EXERCISE DETAILS -
Find the line with "(acc.toNat < (if" in the records below. Copy it and every line after it, up to and including the line with "def Obligations.LineReadsHaveNoSideEffect : Prop".

= = = = =

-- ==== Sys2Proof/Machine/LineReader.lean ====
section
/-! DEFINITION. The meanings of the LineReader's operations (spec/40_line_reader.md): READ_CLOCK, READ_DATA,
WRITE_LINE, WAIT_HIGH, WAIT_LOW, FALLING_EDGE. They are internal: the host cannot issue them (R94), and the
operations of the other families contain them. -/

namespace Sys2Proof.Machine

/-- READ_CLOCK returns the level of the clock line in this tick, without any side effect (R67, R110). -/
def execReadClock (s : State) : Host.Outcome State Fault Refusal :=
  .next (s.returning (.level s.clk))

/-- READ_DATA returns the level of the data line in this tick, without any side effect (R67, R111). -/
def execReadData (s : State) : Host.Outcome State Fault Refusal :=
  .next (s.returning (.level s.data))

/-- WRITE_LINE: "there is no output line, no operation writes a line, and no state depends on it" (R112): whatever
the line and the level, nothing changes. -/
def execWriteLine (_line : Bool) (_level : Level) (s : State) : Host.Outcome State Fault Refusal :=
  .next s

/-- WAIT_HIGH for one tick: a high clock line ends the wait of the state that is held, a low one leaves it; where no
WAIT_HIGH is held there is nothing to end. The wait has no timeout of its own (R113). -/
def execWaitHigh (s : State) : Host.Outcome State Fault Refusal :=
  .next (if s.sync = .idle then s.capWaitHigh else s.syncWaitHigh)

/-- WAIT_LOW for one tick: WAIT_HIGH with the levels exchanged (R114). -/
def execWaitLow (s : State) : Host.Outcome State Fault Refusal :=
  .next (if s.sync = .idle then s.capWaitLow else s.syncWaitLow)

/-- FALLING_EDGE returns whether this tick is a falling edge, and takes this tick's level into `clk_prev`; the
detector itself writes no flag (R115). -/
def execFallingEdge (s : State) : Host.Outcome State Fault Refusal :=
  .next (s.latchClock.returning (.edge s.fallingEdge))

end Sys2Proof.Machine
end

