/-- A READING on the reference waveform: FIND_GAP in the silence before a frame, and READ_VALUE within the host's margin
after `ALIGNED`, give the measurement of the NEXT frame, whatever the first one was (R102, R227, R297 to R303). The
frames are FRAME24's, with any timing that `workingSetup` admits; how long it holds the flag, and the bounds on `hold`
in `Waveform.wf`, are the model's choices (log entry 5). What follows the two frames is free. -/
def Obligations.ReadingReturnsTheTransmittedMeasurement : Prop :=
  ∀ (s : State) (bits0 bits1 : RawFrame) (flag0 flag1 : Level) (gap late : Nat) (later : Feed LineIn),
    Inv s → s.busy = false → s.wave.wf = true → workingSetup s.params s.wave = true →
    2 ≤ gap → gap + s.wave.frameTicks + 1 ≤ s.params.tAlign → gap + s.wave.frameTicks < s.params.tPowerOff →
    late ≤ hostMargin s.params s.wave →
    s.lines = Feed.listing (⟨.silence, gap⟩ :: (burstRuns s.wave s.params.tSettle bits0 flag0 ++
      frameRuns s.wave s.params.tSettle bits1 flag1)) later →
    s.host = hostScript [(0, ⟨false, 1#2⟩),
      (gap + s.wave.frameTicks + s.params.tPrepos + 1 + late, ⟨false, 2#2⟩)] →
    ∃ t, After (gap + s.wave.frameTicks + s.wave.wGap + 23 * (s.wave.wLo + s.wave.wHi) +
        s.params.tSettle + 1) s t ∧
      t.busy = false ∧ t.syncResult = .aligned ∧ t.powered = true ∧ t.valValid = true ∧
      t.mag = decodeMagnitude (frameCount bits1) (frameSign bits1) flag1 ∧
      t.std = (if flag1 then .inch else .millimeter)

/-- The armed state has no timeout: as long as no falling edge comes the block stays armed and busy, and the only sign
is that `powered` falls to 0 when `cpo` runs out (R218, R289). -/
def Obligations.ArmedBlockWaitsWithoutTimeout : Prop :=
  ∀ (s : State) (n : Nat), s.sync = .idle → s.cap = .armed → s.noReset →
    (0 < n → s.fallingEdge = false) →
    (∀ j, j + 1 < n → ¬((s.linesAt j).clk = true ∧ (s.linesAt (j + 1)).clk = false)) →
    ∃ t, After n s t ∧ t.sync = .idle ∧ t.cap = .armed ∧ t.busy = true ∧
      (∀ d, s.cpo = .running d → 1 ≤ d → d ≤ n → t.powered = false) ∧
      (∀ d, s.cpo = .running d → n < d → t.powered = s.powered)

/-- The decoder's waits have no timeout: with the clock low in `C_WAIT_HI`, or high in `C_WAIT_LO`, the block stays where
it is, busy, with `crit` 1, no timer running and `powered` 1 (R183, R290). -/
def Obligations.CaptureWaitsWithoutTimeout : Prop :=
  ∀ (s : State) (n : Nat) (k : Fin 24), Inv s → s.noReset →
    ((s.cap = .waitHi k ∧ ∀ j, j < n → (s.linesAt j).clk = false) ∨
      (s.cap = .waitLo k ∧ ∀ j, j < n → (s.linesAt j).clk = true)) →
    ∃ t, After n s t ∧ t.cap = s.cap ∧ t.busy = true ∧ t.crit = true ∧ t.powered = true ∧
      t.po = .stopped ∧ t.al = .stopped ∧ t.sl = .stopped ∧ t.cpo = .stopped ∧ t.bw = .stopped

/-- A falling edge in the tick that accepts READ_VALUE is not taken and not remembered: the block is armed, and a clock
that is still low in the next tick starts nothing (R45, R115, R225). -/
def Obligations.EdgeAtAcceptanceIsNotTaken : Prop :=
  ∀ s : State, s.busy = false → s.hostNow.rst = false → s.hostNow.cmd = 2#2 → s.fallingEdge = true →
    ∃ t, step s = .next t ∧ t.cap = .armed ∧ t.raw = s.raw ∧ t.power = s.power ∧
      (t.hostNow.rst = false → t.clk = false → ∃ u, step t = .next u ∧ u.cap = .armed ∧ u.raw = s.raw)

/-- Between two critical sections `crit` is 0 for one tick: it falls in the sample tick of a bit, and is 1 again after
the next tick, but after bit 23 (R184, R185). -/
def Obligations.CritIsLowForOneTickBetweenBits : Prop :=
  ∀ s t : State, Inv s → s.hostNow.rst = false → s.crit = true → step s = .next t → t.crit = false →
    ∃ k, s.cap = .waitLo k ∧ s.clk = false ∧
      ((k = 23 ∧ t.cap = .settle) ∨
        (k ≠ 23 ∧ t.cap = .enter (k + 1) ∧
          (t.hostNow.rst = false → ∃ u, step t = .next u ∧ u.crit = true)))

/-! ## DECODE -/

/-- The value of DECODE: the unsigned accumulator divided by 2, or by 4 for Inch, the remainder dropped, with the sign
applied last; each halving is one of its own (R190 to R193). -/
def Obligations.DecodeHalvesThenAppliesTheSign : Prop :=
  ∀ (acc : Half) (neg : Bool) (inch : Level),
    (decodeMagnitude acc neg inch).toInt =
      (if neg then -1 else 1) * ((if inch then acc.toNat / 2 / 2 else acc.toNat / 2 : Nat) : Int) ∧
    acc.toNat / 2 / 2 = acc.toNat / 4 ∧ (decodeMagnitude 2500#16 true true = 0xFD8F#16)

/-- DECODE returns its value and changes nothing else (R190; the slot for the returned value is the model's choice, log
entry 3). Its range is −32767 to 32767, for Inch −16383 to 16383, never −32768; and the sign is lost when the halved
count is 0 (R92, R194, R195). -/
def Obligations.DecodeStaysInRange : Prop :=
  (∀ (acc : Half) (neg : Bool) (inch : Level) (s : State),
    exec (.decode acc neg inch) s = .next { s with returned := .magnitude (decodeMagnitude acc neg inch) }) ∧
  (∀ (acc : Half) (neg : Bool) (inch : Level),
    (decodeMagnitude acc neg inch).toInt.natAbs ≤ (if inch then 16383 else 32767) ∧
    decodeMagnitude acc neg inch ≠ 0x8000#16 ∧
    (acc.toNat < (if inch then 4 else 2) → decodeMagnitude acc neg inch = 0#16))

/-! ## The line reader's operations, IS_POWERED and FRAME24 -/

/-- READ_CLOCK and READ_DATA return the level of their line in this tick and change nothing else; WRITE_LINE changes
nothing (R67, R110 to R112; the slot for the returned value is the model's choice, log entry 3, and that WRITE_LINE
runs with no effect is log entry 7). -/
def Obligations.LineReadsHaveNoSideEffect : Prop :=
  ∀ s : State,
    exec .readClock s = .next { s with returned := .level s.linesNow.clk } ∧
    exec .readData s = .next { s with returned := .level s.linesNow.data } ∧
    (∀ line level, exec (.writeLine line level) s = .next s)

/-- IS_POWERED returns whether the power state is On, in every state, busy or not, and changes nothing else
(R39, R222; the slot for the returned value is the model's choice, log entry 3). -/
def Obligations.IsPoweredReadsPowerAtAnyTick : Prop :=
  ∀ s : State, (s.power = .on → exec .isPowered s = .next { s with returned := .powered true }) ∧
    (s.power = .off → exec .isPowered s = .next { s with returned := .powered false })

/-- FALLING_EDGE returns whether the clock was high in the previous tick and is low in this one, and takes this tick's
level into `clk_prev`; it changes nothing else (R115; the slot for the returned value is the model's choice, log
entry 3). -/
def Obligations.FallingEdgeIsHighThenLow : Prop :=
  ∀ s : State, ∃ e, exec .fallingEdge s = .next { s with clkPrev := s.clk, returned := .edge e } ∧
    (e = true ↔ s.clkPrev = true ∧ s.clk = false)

= = = = =

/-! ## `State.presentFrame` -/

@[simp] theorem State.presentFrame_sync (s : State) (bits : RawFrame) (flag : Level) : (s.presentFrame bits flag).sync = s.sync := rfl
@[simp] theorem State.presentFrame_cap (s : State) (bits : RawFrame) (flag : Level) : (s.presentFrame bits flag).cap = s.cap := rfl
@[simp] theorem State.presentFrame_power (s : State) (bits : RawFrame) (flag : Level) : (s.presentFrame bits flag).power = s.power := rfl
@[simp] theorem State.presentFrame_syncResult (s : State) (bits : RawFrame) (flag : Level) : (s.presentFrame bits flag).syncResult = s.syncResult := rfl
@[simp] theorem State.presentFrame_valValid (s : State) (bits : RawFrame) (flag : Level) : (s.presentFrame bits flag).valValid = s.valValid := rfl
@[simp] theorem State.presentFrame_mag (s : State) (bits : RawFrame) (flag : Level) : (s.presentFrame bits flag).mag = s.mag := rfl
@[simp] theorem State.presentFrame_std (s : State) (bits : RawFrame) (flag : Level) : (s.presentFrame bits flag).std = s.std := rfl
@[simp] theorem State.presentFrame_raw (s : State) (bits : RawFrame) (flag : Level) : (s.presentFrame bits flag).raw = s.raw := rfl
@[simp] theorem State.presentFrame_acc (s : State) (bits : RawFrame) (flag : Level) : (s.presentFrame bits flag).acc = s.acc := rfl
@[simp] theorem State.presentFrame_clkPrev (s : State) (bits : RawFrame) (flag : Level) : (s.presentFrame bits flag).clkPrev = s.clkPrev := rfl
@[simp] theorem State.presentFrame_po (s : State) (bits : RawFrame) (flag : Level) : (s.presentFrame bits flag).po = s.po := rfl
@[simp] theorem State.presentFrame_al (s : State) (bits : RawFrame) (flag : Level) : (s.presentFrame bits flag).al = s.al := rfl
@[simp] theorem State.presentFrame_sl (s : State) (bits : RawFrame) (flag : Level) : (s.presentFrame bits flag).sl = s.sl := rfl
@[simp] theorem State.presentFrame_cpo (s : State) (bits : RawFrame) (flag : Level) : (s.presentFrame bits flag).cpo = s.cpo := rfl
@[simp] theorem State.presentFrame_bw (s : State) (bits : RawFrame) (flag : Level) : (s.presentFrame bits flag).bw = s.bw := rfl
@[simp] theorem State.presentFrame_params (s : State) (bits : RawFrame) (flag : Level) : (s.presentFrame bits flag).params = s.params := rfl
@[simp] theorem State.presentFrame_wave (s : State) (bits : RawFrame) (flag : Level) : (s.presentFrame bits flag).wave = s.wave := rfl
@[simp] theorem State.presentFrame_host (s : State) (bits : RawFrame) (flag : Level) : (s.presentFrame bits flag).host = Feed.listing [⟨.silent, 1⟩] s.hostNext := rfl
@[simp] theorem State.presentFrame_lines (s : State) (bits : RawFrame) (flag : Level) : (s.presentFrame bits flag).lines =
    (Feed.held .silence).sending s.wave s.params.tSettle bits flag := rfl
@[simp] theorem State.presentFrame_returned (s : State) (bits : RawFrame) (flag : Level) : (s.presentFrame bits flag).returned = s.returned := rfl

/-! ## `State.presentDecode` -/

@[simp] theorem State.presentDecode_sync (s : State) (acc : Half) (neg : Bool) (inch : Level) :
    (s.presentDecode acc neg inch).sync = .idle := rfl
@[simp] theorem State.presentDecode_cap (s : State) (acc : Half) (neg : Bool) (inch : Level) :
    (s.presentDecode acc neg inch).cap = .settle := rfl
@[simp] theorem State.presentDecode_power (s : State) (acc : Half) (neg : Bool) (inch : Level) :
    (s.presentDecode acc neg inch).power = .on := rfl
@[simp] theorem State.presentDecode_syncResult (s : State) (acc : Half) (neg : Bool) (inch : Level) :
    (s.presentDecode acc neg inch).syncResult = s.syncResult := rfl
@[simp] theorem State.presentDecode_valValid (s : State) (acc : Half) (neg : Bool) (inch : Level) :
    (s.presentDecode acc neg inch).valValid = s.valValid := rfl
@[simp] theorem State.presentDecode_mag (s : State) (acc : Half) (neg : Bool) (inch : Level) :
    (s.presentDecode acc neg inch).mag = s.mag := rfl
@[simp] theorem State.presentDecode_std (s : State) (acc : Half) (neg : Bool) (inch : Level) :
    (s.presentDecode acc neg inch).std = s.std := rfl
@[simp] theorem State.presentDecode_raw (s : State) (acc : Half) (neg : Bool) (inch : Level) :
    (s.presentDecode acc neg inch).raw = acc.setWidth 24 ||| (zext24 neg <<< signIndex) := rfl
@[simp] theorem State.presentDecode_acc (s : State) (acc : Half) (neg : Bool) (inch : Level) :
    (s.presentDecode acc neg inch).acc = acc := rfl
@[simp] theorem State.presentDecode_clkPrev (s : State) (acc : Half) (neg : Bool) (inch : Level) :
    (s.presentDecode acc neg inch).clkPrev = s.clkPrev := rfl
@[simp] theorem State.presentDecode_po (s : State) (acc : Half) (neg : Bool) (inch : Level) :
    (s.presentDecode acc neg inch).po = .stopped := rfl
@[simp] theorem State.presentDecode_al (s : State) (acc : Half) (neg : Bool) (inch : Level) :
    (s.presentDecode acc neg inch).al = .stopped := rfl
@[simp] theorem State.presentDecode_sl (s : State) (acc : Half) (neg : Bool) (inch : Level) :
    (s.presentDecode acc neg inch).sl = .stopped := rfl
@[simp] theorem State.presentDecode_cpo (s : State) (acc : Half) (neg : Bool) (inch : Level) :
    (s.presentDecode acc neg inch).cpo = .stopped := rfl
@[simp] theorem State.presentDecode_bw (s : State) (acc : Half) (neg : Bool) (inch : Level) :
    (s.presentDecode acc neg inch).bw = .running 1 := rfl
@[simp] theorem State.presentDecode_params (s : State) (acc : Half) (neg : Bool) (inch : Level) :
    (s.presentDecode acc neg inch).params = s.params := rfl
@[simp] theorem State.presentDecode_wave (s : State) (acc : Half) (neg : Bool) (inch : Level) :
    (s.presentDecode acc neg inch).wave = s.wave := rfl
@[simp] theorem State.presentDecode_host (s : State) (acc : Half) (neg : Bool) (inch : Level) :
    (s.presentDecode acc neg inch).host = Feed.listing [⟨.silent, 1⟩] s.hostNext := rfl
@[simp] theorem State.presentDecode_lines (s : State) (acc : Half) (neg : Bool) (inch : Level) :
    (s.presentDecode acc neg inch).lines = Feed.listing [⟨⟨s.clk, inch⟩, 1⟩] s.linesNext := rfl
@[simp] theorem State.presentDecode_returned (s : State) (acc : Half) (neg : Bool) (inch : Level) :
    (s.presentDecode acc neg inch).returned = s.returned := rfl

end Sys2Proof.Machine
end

= = = = =

SOLUTION TO THIS EXERCISE -
    (acc.toNat < (if inch then 4 else 2) → decodeMagnitude acc neg inch = 0#16))

/-! ## The line reader's operations, IS_POWERED and FRAME24 -/

/-- READ_CLOCK and READ_DATA return the level of their line in this tick and change nothing else; WRITE_LINE changes
nothing (R67, R110 to R112; the slot for the returned value is the model's choice, log entry 3, and that WRITE_LINE
runs with no effect is log entry 7). -/
def Obligations.LineReadsHaveNoSideEffect : Prop :=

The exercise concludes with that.